Recent research has observed that chemical modifications called phosphorylation of various proteins^*1) in brain neurons dynamically regulates in controlling sleep and wakefulness. On the other hand, it has not been fully elucidated the protein kinases that suppress sleep and the dephosphorylation enzymes that control sleep and wakefulness. Animals, including humans, require a certain amount of sleep daily. When this sleep requirement is not met, humans experience “sleep deprivation.” However, the molecular mechanisms involved in sleep regulation remain unclear.

A research group, Professor Hiroki Ueda, Doctoral Student Yimeng Wang, Doctoral Student Siyu Cao, and Lecturer Koji Ode et al. at the Graduate School of Medicine of the University of Tokyo, has discovered that protein kinase A (PKA)^*2) promotes wakefulness, while protein phosphatase 1 (PP1) and calcineurin^*3), dephosphorylation enzymes, promote sleep in mammals.

Focusing on PKA and dephosphorylation enzymes, the research group created comprehensive gene knockout mice and conducted further experiments inducing the expression of functionally modified enzymes using viral vectors^*4). Consequently, they found that PKA activation decreased sleep duration and delta power, and indicator of sleep needs. On the other hand, PP1 and calcineurin activation conversely increased sleep duration and delta power. In these sleep-wake promoting activities, it is essential that PKA, PP1, and calcineurin act at post-synapses responsible for information transmission between neurons. In addition, they demonstrated that PKA and PP1/calcineurin may work competitively to regulate the daily sleep duration.

This study has revealed that the balance between sleep and wakefulness is regulated by the action of multiple enzymes, which is an important finding when considering how to control sleep duration and sleepiness on the molecular level.

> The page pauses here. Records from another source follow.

-- ==== Sys2Proof/Machine/ClockRoom.lean ====
section
/-! DEFINITION. The Clock Room: quality levels, selection commands, the loop, phase steps, holdover averages, pulse
outputs (R86 to R114). -/
namespace Sys2Proof.Machine
open Host

/-! ### References (R90 to R95) -/

/-- An edge of an external input does not come in its window; after four in a row the input is FAILED, and the prediction
goes on meanwhile (R90). -/
def execRefEdgeMissing (d : Dev) (ref : Fin 8) (s : State) : Res :=
  .next ((s.modRef d ref.val fun x =>
    { x with missing := x.missing + 1, good := if x.good < 16 ∨ 4 ≤ x.missing + 1 then 0 else x.good,
             pred := if 4 ≤ x.missing + 1 then none else x.pred.map (· + s.refPeriod ref.val * 65536) }).evalRef d ref.val)

def execWtrExpiry (d : Dev) (ref : Fin 8) (s : State) : Res :=
  match (s.ref d ref.val).wtrStart with
  | none => .next s
  | some t =>
    s.due (decide (t.toNat + s.wtrTime d * second ≤ s.nowN d) && s.signalGood d ref.val true) fun s =>
      (s.modRef d ref.val fun x => { x with wtrDone := true }).evalRef d ref.val

/-- The port is a link of the selected reference (R89). -/
def State.carriesSel (s : State) (port : Nat) : Bool :=
  match s.jupC.cr.selected with | some q => (s.refLinks .jup q.val).contains port | none => false

/-- QL a Jupin sends on a port (R92); 0xF on every link that carries its own selected reference. -/
def State.qlToSend (s : State) (port : Nat) : BitVec 4 :=
  let cr := s.jupC.cr
  if s.carriesSel port then 0xF
  else
    match cr.state, cr.selected with
    | .track, some q => s.qlOf .jup q.val
    | .holdover, _ => (s.crCtrl .jup).extractLsb' 28 4
    | _, _ => (s.crCtrl .jup).extractLsb' 24 4

/-- CHAIN a Jupin sends: 0 at the root master, one more than its own reference's below it, saturating (R92). While none is
selected it is that of the reference selected last, and before the first that of the shortest way from the root
(assumption 183). -/
def State.chainToSend (s : State) : BitVec 4 :=
  if s.rootMaster .jup then 0
  else match s.jupC.cr.lastSel with
    | some q => satInc (s.ref .jup q.val).chain
    | none => if s.role = 1 then 2 else 1

/-- The clock-quality word. -/
def State.qualityWord (s : State) (port : Nat) : BitVec 16 :=
  put 16 15 12 (s.qlToSend port).toNat ||| put 16 11 8 s.chainToSend.toNat ||| bit1 16 7 (decide (s.jupC.cr.state = .holdover))

/-- Ports that carry the word: down, peer and hot-standby links. -/
def qualityPort (port : Nat) : Bool := decide (port < 88) || (decide (90 ≤ port) && decide (port < 96))

def execClockQualitySend (port : Nat) (s : State) : Res :=
  s.due (qualityPort port && decide (s.nowN .jup % 262144 = 0)) fun s =>
    s.modTx .jup port fun t => { t with quality := some (s.qualityWord port) }

def execClockQualityRx (d : Dev) (n : Nat) (word : BitVec 16) (s : State) : Res :=
  let s0 := s.consume d n mtQuality [put 64 15 0 word.toNat]
  let ql := word.extractLsb' 12 4
  let s1 := if qlKnown ql then s0 else s0.modCr d fun c => { c with qlUnknown := satInc c.qlUnknown }
  .next (match s.linkRef d n with
    | some r => (s1.modRef d r fun x =>
        { x with qlRx := if qlKnown ql then ql else 0xF, qlTick := some (s.now d), chain := word.extractLsb' 8 4,
                 hold := word.getLsbD 7 }).evalRef d r
    | none => s1)

/-- The QL of a reference becomes FAILED. -/
def State.qlFail (s : State) (d : Dev) (r : Nat) : State := (s.modRef d r fun x => { x with qlTick := none, qlRx := 0xF }).evalRef d r

def execQlTimeout (d : Dev) (ref : Fin 8) (s : State) : Res :=
  match (s.ref d ref.val).qlTick with
  | none => .next s
  | some t => s.due ((s.refLink d ref.val).isSome && decide (t.toNat + 1310720 ≤ s.nowN d)) fun s => s.qlFail d ref.val

/-- The ESMC binding of external input n (R93, R473). -/
def State.esmcBound (s : State) (n : Nat) (mac : BitVec 48) : Bool :=
  let hi := s.reg .jup (0x60624 + 8 * n)
  hi.getLsbD 31 && decide (mac.extractLsb' 0 32 = s.reg .jup (0x60620 + 8 * n)) && decide (mac.extractLsb' 32 16 = hi.extractLsb' 0 16)

def execEsmcPduRx (input : Fin 4) (mac : BitVec 48) (valid : Bool) (ql : BitVec 4) (s : State) : Res :=
  s.due (valid && s.esmcBound input.val mac) fun s =>
    let s1 := if qlKnown ql then s else s.modCr .jup fun c => { c with qlUnknown := satInc c.qlUnknown }
    (s1.modRef .jup input.val fun x =>
      { x with qlRx := if qlKnown ql then ql else 0xF, qlTick := some (s.now .jup) }).evalRef .jup input.val

def execEsmcTimeout (input : Fin 4) (s : State) : Res :=
  match (s.ref .jup input.val).qlTick with
  | none => .next s
  | some t => s.due (decide (t.toNat + 5 * second ≤ s.nowN .jup)) fun s => s.qlFail .jup input.val

/-- The selected reference has left QUALIFIED. -/
def State.selLeft (s : State) (d : Dev) : Bool :=
  match (s.com d).cr.selected with
  | some q => !decide (((s.evalRefs d).ref d q.val).state = .qualified)
  | none => false

def execRefSelect (d : Dev) (s : State) : Res := s.due (s.atBoundary d || s.selLeft d) fun s => s.crSelect d

/-! ### Commands (R96) -/

/-- A write of TSU_CR_CMD: one command waits for the exchange boundary; a second is refused with BUSY. -/
def State.crCmd (s : State) (d : Dev) (op : CrOp) (ref : Fin 8) : State :=
  s.modCr d fun c => if c.pend.isSome then { c with cmdErr := 1 } else { c with pend := some (op, ref) }

def execCrForce (d : Dev) (ref : Fin 8) (s : State) : Res := .next (s.crCmd d .force ref)
def execCrManual (d : Dev) (ref : Fin 8) (s : State) : Res := .next (s.crCmd d .manual ref)
def execCrClear (d : Dev) (s : State) : Res := .next (s.crCmd d .clear 0)
def execCrLockout (d : Dev) (ref : Fin 8) (s : State) : Res := .next (s.crCmd d .lockout ref)
def execCrUnlock (d : Dev) (ref : Fin 8) (s : State) : Res := .next (s.crCmd d .unlock ref)
def execCrWtrClear (d : Dev) (ref : Fin 8) (s : State) : Res := .next (s.crCmd d .wtrClear ref)

/-- The refusal of a command, as its CMD_ERR; 0 accepts it (R96, R114). -/
def State.crRefusal (s : State) (d : Dev) (op : CrOp) (r : Nat) : BitVec 3 :=
  match op with
  | .force =>
    if !s.candidate d r then 2
    else if (match s.refLink d r with | some n => !s.asymUsable d n | none => false) then 4
    else if !s.signalGood d r true then 3 else 0
  | .manual => if !s.candidate d r then 2 else if (s.ref d r).state ≠ .qualified then 3 else 0
  | .lockout => if !s.candidate d r then 2 else 0
  | _ => 0

/-- Go over to the reference a FORCE or MANUAL names. HOLDOVER with LOST time is left by a resync alone (R99), which the
selection of HOLDOVER makes; in LOWRATE the always-on uplink stays the reference, since no other is measured (R60). -/
def State.goTo (s : State) (d : Dev) (r : Nat) : State :=
  match (s.com d).cr.state with
  | .track => s.switchRef d r
  | .holdover => if (s.com d).time.state = .lost ∧ !s.rootMaster d then s else s.leaveHoldover d r
  | .free => if s.rootMaster d then s.rootTrack d r else if s.startable d then s.startAcquire d r else s
  | .acquire => if (s.com d).cr.selected = some (refIx r) then s else s.acquireOn d r
  | .lowrate => s

/-- A command accepted at its boundary. -/
def State.crApply (s : State) (d : Dev) (op : CrOp) (r : Nat) : State :=
  match op with
  | .force => (s.goTo d r).modCr d fun c => { c with selMode := 2, forceRef := some (refIx r) }
  | .manual => (s.goTo d r).modCr d fun c => { c with selMode := 1, forceRef := some (refIx r) }
  | .clear => (s.modCr d fun c => { c with selMode := 0, forceRef := none }).crSelect d
  | .lockout =>
    let s1 := s.modRef d r fun x => { x with lockedOut := true }
    let s2 := if (s.com d).cr.selected = some (refIx r) ∨ (s.com d).cr.forceRef = some (refIx r) then s1.modCr d fun c => { c with selMode := 0, forceRef := none } else s1
    s2.crSelect d
  | .unlock => s.modRef d r fun x => { x with lockedOut := false }
  | .wtrClear => if (s.ref d r).wtrStart.isSome then (s.modRef d r fun x => { x with wtrDone := true }).evalRef d r else s

def execCrCmdApply (d : Dev) (s : State) : Res :=
  match (s.com d).cr.pend with
  | none => .next s
  | some (op, r) =>
    s.due (s.atBoundary d) fun s =>
      let s1 := (s.evalRefs d).modCr d fun c => { c with pend := none }
      let e := s1.crRefusal d op r.val
      if e = 0 then s1.crApply d op r.val else s1.modCr d fun c => { c with cmdErr := e }

/-! ### The loop (R86, R97, R98, R101, R108) -/

/-- Mean phase the engine has moved since each exchange of the average (R98). -/
def State.movedSince (s : State) (d : Dev) (n : Nat) : Int :=
  let t := (s.link d n).time
  if t.ph.isEmpty then 0 else (s.com d).cr.moved - meanNear t.ph

/-- The phase error the loop sees: the reference's, compensated for the device's own moves, against the offset held,
less the moves still to be made (R97, R98, R109). -/
def State.loopError (s : State) (d : Dev) : Int :=
  let cr := (s.com d).cr
  match cr.selected with
  | none => 0
  | some _ =>
    let comp := match s.selLink d with | some n => s.movedSince d n | none => 0
    s.selErr d + comp - ((if s.rootMaster d then 0 else cr.target) - cr.pstepRemain)

/-- The bandwidth code in force: code 3 or the forced one in TRACK, 7 at the root master (R102, R104). R104 lets a cleared
FORCE_EN return to code 3; at the root master, whose code R100 makes 7, it returns to 7 here (assumption 159). -/
def State.bwNow (s : State) (d : Dev) : BitVec 3 :=
  let cr := (s.com d).cr
  let w := s.reg d (crBase d + 8)
  match cr.state with
  | .track => if w.getLsbD 8 then w.extractLsb' 0 3 else if s.rootMaster d then 7 else 3
  | .lowrate => 3
  | _ => cr.bwCur

/-- The loop runs: in TRACK, LOWRATE and the dwells of ACQUIRE, the first of which begins 262,144 ticks after E (R99, R102). -/
def State.loopRuns (s : State) (d : Dev) : Bool :=
  let cr := (s.com d).cr
  match cr.state with
  | .track => true
  | .lowrate => true
  | .acquire => decide ((s.com d).time.state = .acquiring ∧ cr.dwellStart ≤ s.now d)
  | _ => false

/-- Rate limit of R101 for one LOOP edge: 2^-40 units times 5 x 10^16, budget and limit. -/
def rateUnit : Nat := 50000000000000000
def rateStep (freqRate : Nat) : Nat := freqRate * 137438953472

/-- The CV asked for at one LOOP edge: the filter's while the loop runs, the holdover value in HOLDOVER. -/
def State.cvWanted (s : State) (d : Dev) : Int :=
  let cr := (s.com d).cr
  if s.loopRuns d then clampCv (Config.loopFilter s.freeCtr (s.bwNow d).toNat (s.loopError d) cr.cv)
  else if cr.state = .holdover then cr.holdCv else cr.cv

/-- CV after one LOOP edge; at the root time master it moves at FREQ_RATE at most, in every state (R101). -/
def State.cvNext (s : State) (d : Dev) : Int × Nat :=
  let cr := (s.com d).cr
  let v := s.cvWanted d
  if s.rootMaster d then
    let acc := min rateUnit (cr.rateAcc + rateStep (fld (s.crCtrl d) 23 16))
    if acc < rateUnit then (cr.cv, acc)
    else if cr.cv < v then (cr.cv + 1, 0)
    else if v < cr.cv then (cr.cv - 1, 0)
    else (cr.cv, acc)
  else (v, cr.rateAcc)

/-- The phase-step engine over one LOOP period: whole FRAC moved at PSTEP_RATE, and the fraction kept (R108). -/
def engineStep (remain : Int) (acc rate : Nat) : Int × Nat :=
  if remain = 0 then (0, 0)
  else
    let a := acc + rate * 32
    let q := min (a / 16777216) remain.natAbs
    (if 0 < remain then (q : Int) else -(q : Int), a % 16777216)

/-- What of the coarse load's phase move is done by now: evenly over 131,072 ticks (R102). -/
def State.coarseMoved (s : State) (d : Dev) : Int :=
  let cr := (s.com d).cr
  let e := s.nowN d - cr.coarseAt.toNat
  if 131072 ≤ e then cr.coarseTotal else cr.coarseTotal * e / 131072

/-- One LOOP edge: the loop, the engine, the block; the counter of free values goes on with the filter. -/
def State.cvStep (s : State) (d : Dev) : State :=
  let (v, ra) := s.cvNext d
  let b := s.bwNow d
  (s.modCr d fun c =>
    let (m, acc) := engineStep c.pstepRemain c.pstepAcc (s.pstepRate d)
    { c with cv := v, rateAcc := ra, bwCur := b, pstepRemain := c.pstepRemain - m, pstepAcc := acc,
             moved := c.moved + m + (s.coarseMoved d - c.coarseDone), coarseDone := s.coarseMoved d,
             dwellStart := if s.returnSlewing d then s.now d else c.dwellStart, dwellOk := s.returnSlewing d || c.dwellOk,
             blockSum := c.blockSum + v, blockCount := c.blockCount + 1,
             blockOk := c.blockOk && decide ((s.com d).time.state = .locked) && decide (b = 3) }).fresh.2

def execCvUpdate (d : Dev) (s : State) : Res := s.due (decide (s.nowN d % 32 = 0)) fun s => s.cvStep d

def execCvBlockAverage (d : Dev) (s : State) : Res :=
  s.due (decide (s.nowN d % 4194304 = 0)) fun s =>
    s.modCr d fun c =>
      { c with blocks := ((if c.blockCount = 0 then c.cv else divNear c.blockSum c.blockCount,
                           c.blockOk && decide (0 < c.blockCount)) :: c.blocks).take 64,
               blockSum := 0, blockCount := 0, blockOk := decide ((s.com d).time.state = .locked) && decide (c.bwCur = 3) }

/-! ### PSTEP_WRITE, BW_FORCE (R104, R109) -/

/-- A channel of the TSU, or a job through the Jupin, is bound (R109). -/
def State.devBound (s : State) (d : Dev) : Bool :=
  match d with
  | .tsu => s.anyBound
  | .jup => !s.mapRuns.isEmpty

def execPstepWrite (d : Dev) (step : Half) (s : State) : Res :=
  let v := step.toInt
  let range := decide (32768 < ((s.com d).cr.pstepRemain + v).natAbs)
  let bound := !s.rootMaster d && s.devBound d
  .next (s.modCr d fun c =>
    if range || bound then { c with errRange := c.errRange || range, errBound := c.errBound || bound }
    else { c with pstepRemain := c.pstepRemain + v, target := if s.rootMaster d then c.target else c.target + v })

/-- Reserved codes have no handling (R9), and a write in HOLDOVER is a host error of the Clock Room chapter. -/
def execBwForce (d : Dev) (en : Bool) (code : BitVec 3) (s : State) : Res :=
  if 4 ≤ code.toNat ∧ code.toNat ≤ 6 then .fault (.unpredictable "R9")
  else if (s.com d).cr.state = .holdover then .fault (.unpredictable "R10")
  else .next (s.setReg d (crBase d + 8) (bit1 32 8 en ||| put 32 2 0 code.toNat))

This result was achieved in the Ueda Biological Timing Project, a research area of the Exploratory Research for Advanced Technology (ERATO) by the Japan Science and Technology Agency (JST). Under this project, JST is developing “systems biology for understanding humans” using sleep-wake rhythms as a model system in this project, aiming to understand “biological time” information that runs from molecules to individual humans living in society.


JST Press release on October 5, 2022, "Elucidation of proteins controlling the sleep and awake transition"
https://www.jst.go.jp/pr/announce/20221005-2/index_e.html


(*1) Protein phosphorylation
After proteins are produced by transcription and translation, their activity may be adjusted by various chemical modifications. Phosphorylation is the most ubiquitous modification found in cells. Enzymes that catalyze the reaction of transferring phosphate groups to proteins using adenosine triphosphate as a substrate are called protein kinases, and enzymes that catalyze the reaction of removing phosphorylation modifications from phosphoproteins are called protein phosphatases.

(*2) Protein kinase A (PKA)
A protein kinase activated by cyclic adenosine monophosphate, an intracellular signaling molecule. PKA consists of a catalytic subunit responsible for kinase activity and a regulatory subunit that inhibits enzyme activity.

(*3) Protein phosphatase 1 (PP1) and calcineurin
Among the protein phosphatases, PP1, PP2A, and calcineurin are expressed at high levels in the brain. This study revealed that PP1 and calcineurin have sleep-regulating functions. These dephosphorylation enzymes consist of a catalytic subunit responsible for dephosphorylation activity and a regulatory subunit controlling the enzyme’s subcellular localization and enzyme activity. Unlike other dephosphorylation enzymes, calcineurin is characterized by its activation by calcium.

(*4) Viral vectors
A tool for introducing a gene into a cell, taking advantage of the viral ability of cellular infection adeno-associated virus (AAV)-PHP.eB, a type of viral vector modified from AAV, was used in this study. This viral vector allows for highly efficient gene transfer, especially to the central nervous system.